TRPA1 inhibition ameliorates pressure overload-induced cardiac hypertrophy and fibrosis in mice

Zhen Wang; Yao Xu; Menglong Wang; Jing Ye; Jianfang Liu; Huimin Jiang; Di Ye; Jun Wan

doi:10.1016/j.ebiom.2018.08.022

TRPA1 inhibition ameliorates pressure overload-induced cardiac hypertrophy and fibrosis in mice

EBioMedicine. 2018 Oct:36:54-62. doi: 10.1016/j.ebiom.2018.08.022. Epub 2018 Oct 5.

Authors

Zhen Wang¹, Yao Xu¹, Menglong Wang¹, Jing Ye¹, Jianfang Liu¹, Huimin Jiang¹, Di Ye¹, Jun Wan²

Affiliations

¹ Department of Cardiology, Renmin Hospital of Wuhan University, Wuhan 430060, China; Cardiovascular Research Institute, Wuhan University, Wuhan 430060, China; Hubei Key Laboratory of Cardiology, Wuhan 430060, China.
² Department of Cardiology, Renmin Hospital of Wuhan University, Wuhan 430060, China; Cardiovascular Research Institute, Wuhan University, Wuhan 430060, China; Hubei Key Laboratory of Cardiology, Wuhan 430060, China. Electronic address: wanjun1963@126.com.

Abstract

Background: Recent evidence has indicated that the transient receptor potential ankyrin 1 (TRPA1) is expressed in the cardiovascular system and implicated in the development and progression of several cardiovascular diseases. However, the effects of TRPA1 on cardiac hypertrophy development remain unclear. The aim of this study was to determine the role of TRPA1 in cardiac hypertrophy and fibrosis development.

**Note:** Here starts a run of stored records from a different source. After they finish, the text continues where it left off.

/-! ### No command stops (R233, 41_serialize R160) -/

/-- What the decoder reads from a command is one of the commands of R100. -/
theorem isCommand_of_decodeCommand {c : Command} {i : Instr} (h : decodeCommand c = .ok i) : i.isCommand = true := by
  unfold decodeCommand at h
  split at h <;> cases h <;> rfl

/-- The one stop of a command is the fault of `SERIALIZE` for a gap it cannot encode. -/
theorem exec_command_answers {i : Instr} {s : State} (hc : i.isCommand = true)
    (hgap : gapsFit 0 (stableSort s.msg.opt) = true) : ∃ t, exec i s = .next t := by
  have setterAnswers (ok : Bool) (m : Message) : ∃ t, setter ok m s = .next t := ⟨_, setter_eq ok m s⟩
  cases i with
  | msgClear => exact setterAnswers true .cleared
  | setType v => exact setterAnswers _ _
  | setMid v => exact setterAnswers _ _
  | setToken d => exact setterAnswers _ _
  | setCode k d => exact setterAnswers _ _
  | addOption x d => exact setterAnswers _ _
  | setPayload d => exact setterAnswers _ _
  | isEmpty | getType | getMid | getToken | getCodeClass | getCodeDetail | optCount | getPayload => exact ⟨_, rfl⟩
  | optGet k => rcases execOptGet_cases k s with ⟨-, h⟩ | ⟨_, h⟩ <;> exact ⟨_, h⟩
  | bufWr a d => exact ⟨_, execBufWr_eq a d s⟩
  | bufRd a k => exact ⟨_, execBufRd_eq a k s⟩
  | parse n => rcases execParse_cases n s with ⟨-, h⟩ | ⟨-, h⟩ <;> exact ⟨_, h⟩
  | parseTmid n =>
    obtain ⟨t, h, -⟩ := execParseTmid_cases n s
    exact ⟨t, h⟩
  | serialize cap =>
    rcases execSerialize_cases cap s with ⟨hfit, -⟩ | ⟨x, -, h⟩ | ⟨-, -, -, -, -, h⟩
    · exact absurd (hfit.symm.trans hgap) Bool.false_ne_true
    · exact ⟨_, h⟩
    · exact ⟨_, h⟩
  | wireHeader | wirePayloadMarker | wireReservedDelta | wireReservedLength | wireOption => cases hc

/-- A step runs a command, a `PARSE` by the name of one of its elements, or no instruction at all. -/
theorem step_answers {s : State} (hgap : gapsFit 0 (stableSort s.msg.opt) = true) : ∃ t, step s = .next t := by
  have element {n : Word} {k : Nat} {rest : List HostEvent} (hs : s.host = .element n k :: rest) :
      ∃ t, step s = .next t := by
    rw [parseIsTheRunOfItsElements n k s rest hs]
    exact exec_command_answers rfl hgap
  rcases fetch_cases s with ⟨-, hf⟩ | ⟨rest, -, hf⟩ | ⟨c, rest, -, -, hf⟩ | ⟨c, i, rest, -, hd, hf⟩ |
    ⟨n, k, rest, i, hs, -, -⟩ | ⟨n, k, rest, hs, -, -⟩
  · exact ⟨_, step_of_fetch_done hf⟩
  · exact ⟨_, step_of_fetch_done hf⟩
  · exact ⟨_, step_of_fetch_done hf⟩
  · rw [step_of_fetch_run hf]
    exact exec_command_answers (isCommand_of_decodeCommand hd) hgap
  · exact element hs
  · exact element hs

/-- Settles O56, by induction on the number of steps: a good state has the gap property, so its step answers, and the
state it answers is good again (`stepKeepsGood`). -/
theorem goodStatesNeverStop : Obligations.GoodStatesNeverStop := by
  obtain ⟨keepsGood, -⟩ := stepKeepsGood
  intro k
  induction k with
  | zero => exact fun s _ => ⟨s, rfl⟩
  | succ k ih =>
    intro s hs
    have ⟨⟨_, _, _, _, _, hgap⟩, _⟩ := hs
    obtain ⟨t, ht⟩ := step_answers hgap
    obtain ⟨u, hu⟩ := ih t (keepsGood s t hs ht)
    exact ⟨u, (run_succ_of_next ht).trans hu⟩

/-! ### `InvalidArgument` (R236, 43_helpers R180) -/

/-- An answer, a message set, a range written and a parsed message end with `OK`, and a parse error has a status of its
own: what ends with `InvalidArgument` was raised. -/
theorem Ending.eq_raise_of_invalidArgument {P : Config.Sizes} {i : Instr} {s t : State} (h : Ending P i s t)
    (ht : t.status = 0x20) : ∃ x, t = s.raise x := by
  have hok : (0 : Byte) ≠ 0x20 := by decide
  cases h with
  | raise hx => exact ⟨_, rfl⟩
  | answer r0 r1 d => exact absurd ht hok
  | set hm => exact absurd ht hok
  | write hi hd => exact absurd ht hok
  | parse hi hr =>
    cases hr with
    | @error x hx =>
      have h20 : x.code = 0x20 := ht
      exact absurd (h20 ▸ code_of_mem_parseErrors hx) (by decide)
    | ok hn ho hpay => exact absurd ht hok

/-- Settles O59: `InvalidArgument` is raised, and raising an error leaves the message, the buffer and the host's list
as they stand. -/
theorem invalidArgumentChangesNothing : Obligations.InvalidArgumentChangesNothing := by
  intro i s t _ h ht
  obtain ⟨x, rfl⟩ := (exec_ending h).eq_raise_of_invalidArgument ht
  exact ⟨rfl, ⟨rfl, fun _ => rfl⟩, rfl⟩

end Sys2Proof.Machine
end

section
/-! SUPPORT. Steps and bits (30_encoding R81 to R101, 60_exceptions R233, R241, 70_reset R260 to R262): the decoder and the
encoder agree in both directions, a step runs what the decoder reads, and no step is refused. -/

namespace Sys2Proof.Machine

/-! ### Decoding what was encoded, and encoding what was decoded (R81 to R100) -/

theorem decode_encode : ∀ {i : Instr}, i.wellFormed = true → decode (encode i) = .ok i
  | .msgClear => Laws.RoundTrip.msgClear
  | .parse n => Laws.RoundTrip.parse n
  | .serialize cap => Laws.RoundTrip.serialize cap
  | .parseTmid n => Laws.RoundTrip.parseTmid n
  | .isEmpty => Laws.RoundTrip.isEmpty
  | .setType t => Laws.RoundTrip.setType t
  | .getType => Laws.RoundTrip.getType
  | .setMid m => Laws.RoundTrip.setMid m
  | .getMid => Laws.RoundTrip.getMid
  | .setToken d => Laws.RoundTrip.setToken d
  | .getToken => Laws.RoundTrip.getToken
  | .getCodeClass => Laws.RoundTrip.getCodeClass
  | .getCodeDetail => Laws.RoundTrip.getCodeDetail
  | .setCode k d => Laws.RoundTrip.setCode k d
  | .addOption x d => Laws.RoundTrip.addOption x d
  | .optCount => Laws.RoundTrip.optCount
  | .optGet i => Laws.RoundTrip.optGet i
  | .setPayload d => Laws.RoundTrip.setPayload d
  | .getPayload => Laws.RoundTrip.getPayload
  | .bufWr a d => Laws.RoundTrip.bufWr a d
  | .bufRd a k => Laws.RoundTrip.bufRd a k
  | .wireHeader t k code mid => Laws.RoundTrip.wireHeader t k code mid
  | .wirePayloadMarker => Laws.RoundTrip.wirePayloadMarker
  | .wireReservedDelta ln => Laws.RoundTrip.wireReservedDelta ln
  | .wireReservedLength dn => Laws.RoundTrip.wireReservedLength dn
  | .wireOption dn ln => Laws.RoundTrip.wireOption dn ln

/-- Every operand of a command is legal to present (70_reset R271). -/
theorem wellFormed_of_isCommand {i : Instr} (h : i.isCommand = true) : i.wellFormed = true := by
  cases i with
  | wireHeader | wirePayloadMarker | wireReservedDelta | wireReservedLength | wireOption => cases h
  | _ => rfl

/-- Encoding what a command decodes to keeps its opcode; only unused operands are lost. -/
theorem encode_of_decodeCommand {c : Command} {i : Instr} (h : decodeCommand c = .ok i) :
    ∃ c', encode i = .command c' ∧ c'.op = c.op := by
  unfold decodeCommand at h
  split at h
  case h_22 => cases h
  all_goals
    rename_i hop
    cases h
    exact ⟨_, rfl, BitVec.eq_of_toNat_eq hop.symm⟩

theorem encode_of_decodeHeader {b0 b1 b2 b3 : Byte} {i : Instr} (h : decodeHeader b0 b1 b2 b3 = .ok i) :
    i.wellFormed = true ∧ encode i = .header b0 b1 b2 b3 := by
  unfold decodeHeader at h
  split_ifs at h with hver
  cases h
  exact ⟨rfl, by rw [encode, headerByte0_fields hver, midHi_midOf, midLo_midOf]⟩

theorem eq_marker_of_nibbles {b : Byte} (hd : highNibble b = 15) (hl : lowNibble b = 15) : b = 0xFF := by
  rw [← optionByte_nibbles b]
  exact Laws.optionByte_eq_marker.mpr ⟨hd, hl⟩

/-- The four rows of R96 split the bytes, and each keeps both nibbles. -/
theorem encode_decodeOptionByte (b : Byte) :
    (decodeOptionByte b).wellFormed = true ∧ encode (decodeOptionByte b) = .optionPosition b := by
  have hb := optionByte_nibbles b
  unfold decodeOptionByte
  split_ifs with hmarker hd hl
  · exact ⟨rfl, by rw [encode, hmarker]⟩
  · have hl : lowNibble b ≠ 15 := fun hl => hmarker (eq_marker_of_nibbles hd hl)
    exact ⟨bne_iff_ne.mpr hl, by rw [encode, ← hd, hb]⟩
  · exact ⟨bne_iff_ne.mpr hd, by rw [encode, ← hl, hb]⟩
  · exact ⟨Bool.and_eq_true_iff.mpr ⟨bne_iff_ne.mpr hd, bne_iff_ne.mpr hl⟩, by rw [encode, hb]⟩

/-- Settles O3: the round trip constructor by constructor, and back by where the bits stand. -/
theorem decodeEncodeAgree : Obligations.DecodeEncodeAgree := by
  refine ⟨fun i => decode_encode, fun e i h => ?_⟩
  cases e with
  | command c =>
    have hwf := wellFormed_of_isCommand (isCommand_of_decodeCommand h)
    obtain ⟨c', henc, hop⟩ := encode_of_decodeCommand h
    have hback : decode (.command c') = .ok i := henc ▸ decode_encode hwf
    exact ⟨hwf, nofun, nofun, fun c hc => ⟨c', henc, by cases hc; exact hop, hback⟩⟩
  | header b0 b1 b2 b3 =>
    obtain ⟨hwf, henc⟩ := encode_of_decodeHeader h
    exact ⟨hwf, fun _ _ _ _ _ => henc, nofun, nofun⟩
  | optionPosition b =>
    cases h
    obtain ⟨hwf, henc⟩ := encode_decodeOptionByte b
    exact ⟨hwf, nofun, fun _ _ => henc, nofun⟩

/-- Settles O1, word by word. -/
theorem sampleWordsDecode : Obligations.SampleWordsDecode := by
  unfold Obligations.SampleWordsDecode
  decide

/-- Settles O2, row by row of R100's table. -/
theorem opcodesSelectCommands : Obligations.OpcodesSelectCommands := by
  intro a0 a1 d
  and_intros <;> rfl

theorem highNibble_eq_ofNat (b : Byte) : highNibble b = BitVec.ofNat 4 (b.toNat / 16) := by
  revert b; decide

theorem lowNibble_eq_ofNat (b : Byte) : lowNibble b = BitVec.ofNat 4 (b.toNat % 16) := by
  revert b; decide

theorem highNibble_eq_15_iff (b : Byte) : highNibble b = 15 ↔ b.toNat / 16 = 15 := by
  revert b; decide

theorem lowNibble_eq_15_iff (b : Byte) : lowNibble b = 15 ↔ b.toNat % 16 = 15 := by
  revert b; decide

/-- Settles O4: the tests of the decoder, made in their order, as tests of the byte's number. -/
theorem optionPositionBytes : Obligations.OptionPositionBytes := by
  intro b
  have hb := b.isLt
  have hmarker : b = 0xFF ↔ b.toNat = 0xFF := BitVec.toNat_inj.symm
  simp only [decodeOptionByte, hmarker, highNibble_eq_15_iff, lowNibble_eq_15_iff, ← highNibble_eq_ofNat,
    ← lowNibble_eq_ofNat]
  refine ⟨fun h => if_pos h, fun hge hle => ?_, fun hd hl => ?_, fun hd hl => ?_⟩
  · rw [if_neg (by omega), if_pos (by omega)]
  · rw [if_neg (by omega), if_neg (by omega), if_pos hl]
  · rw [if_neg (by omega), if_neg (by omega), if_neg (by omega)]

/-! ### What a step runs (R233, R241, R260) -/

/-- Settles O7: the fetch takes the command off the list and decodes it. -/
theorem stepRunsDecodedCommand : Obligations.StepRunsDecodedCommand := fun _ _ _ _ hs hi =>
  step_of_fetch_run (by simp only [fetch, hs, hi])

/-- Settles O10: the fetch finds nothing to take. -/
theorem idleBlockHoldsItsState : Obligations.IdleBlockHoldsItsState := fun _ hs =>
  step_of_fetch_done (by simp only [fetch, hs])

/-- Settles O12, field by field of the reset event. -/
theorem resetEventRestoresResetState : Obligations.ResetEventRestoresResetState := fun s rest hs =>
  ⟨{ s with host := rest }.afterReset, step_of_fetch_done (by simp only [fetch, hs]), cleared_isCleared, rfl, rfl, rfl,
    rfl, rfl, fun _ => rfl, rfl, fun _ => rfl⟩

/-- Settles O54: the cleared message is well formed, nothing is written, no response stands. -/
theorem resetIsGood : Obligations.ResetIsGood :=
  ⟨cleared_wf _, ⟨List.Pairwise.nil, nofun⟩, nofun, Status.code_mem_producedCodes (st := .ok) (by decide)⟩

/-- Where the host's next event is a `PARSE` before its header, a header row has a place to run in. -/
theorem atHeader_of_host {s : State} {n : Word} {rest : List HostEvent} (hs : s.host = .element n 0 :: rest)
    (h4 : 4 ≤ n.toNat) (hn : n.toNat ≤ 1024) : s.atHeader = some (n.toNat, { s with host := rest }) :=
  atHeader_eq_some.mpr ⟨n, rest, hs, h4, hn, rfl, rfl⟩

/-- Where the host's next event is a `PARSE` at an option position, an option row has a place to run in. -/
theorem atOption_of_host {s : State} {n : Word} {k : Nat} {rest : List HostEvent} {o : OptLoop}
    (hs : s.host = .element n (k + 1) :: rest) (hn : n.toNat ≤ 1024)
    (hb : beforeOption s.dbuf n.toNat k = some o) (hc : o.pos.cur < o.pos.lim) :
    s.atOption = some (o, { s with host := rest }) :=
  atOption_eq_some.mpr ⟨n, k, rest, hs, hn, hb, hc, rfl⟩

theorem atHeader_eq_none_of_host {s : State} {n : Word} {k : Nat} {rest : List HostEvent}
    (hs : s.host = .element n (k + 1) :: rest) : s.atHeader = none := by
  simp only [State.atHeader, hs]

/-- An event at an element the parse gets to is run as the row that stands there. -/
theorem step_of_elementRow {s : State} {n : Word} {k : Nat} {rest : List HostEvent} {i : Instr}
    (hs : s.host = .element n k :: rest) (hi : s.elementRow = some i) : step s = exec i s :=
  step_of_fetch_run (by simp only [fetch, hs, hi])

Methods: C57BL/6J mice were subjected to transverse aortic constriction (TAC) and were orally treated with the TRPA1 selective inhibitors HC-030031 (HC) and TCS-5861528 (TCS). Morphological assessments, echocardiographic parameters, histological analyses and flow cytometry were used to evaluate cardiac hypertrophy and fibrosis.

Results: Human and mouse hypertrophic hearts presented with noticeably increased TRPA1 protein levels. Inhibition of TRPA1 by HC and TCS attenuated cardiac hypertrophy and preserved cardiac function after chronic pressure overload, as evidenced by increased heart weight/body weight ratio, cardiomyocyte cross-sectional area and mRNA expression of hypertrophic markers, including ANP, BNP and β-MHC. Dramatic interstitial fibrosis was observed in the mice subjected to TAC surgery, and this was markedly attenuated in the HC and TCS treated mice. Mechanistically, the results revealed that TRPA1 inhibition ameliorated pressure overload-induced cardiac hypertrophy by negatively regulating Ca²⁺/calmodulin-dependent protein kinase II (CaMKII) and calcineurin signaling pathways. We also demonstrated that blocking TRPA1 decreased the proportion of M2 macrophages and reduced profibrotic cytokine levels, thereby improving cardiac fibrosis.

Conclusions: TRPA1 inhibition protected against cardiac hypertrophy and suppressed cardiac dysfunction via Ca²⁺-dependent signal pathways and inhibition of the M2 macrophages transition. These results suggest that TRPA1 may represent a potential therapeutic drug target for cardiac hypertrophy and fibrosis.

Keywords: CaMKII; Calcineurin; Fibrosis; Hypertrophy; Macrophages; TRPA1.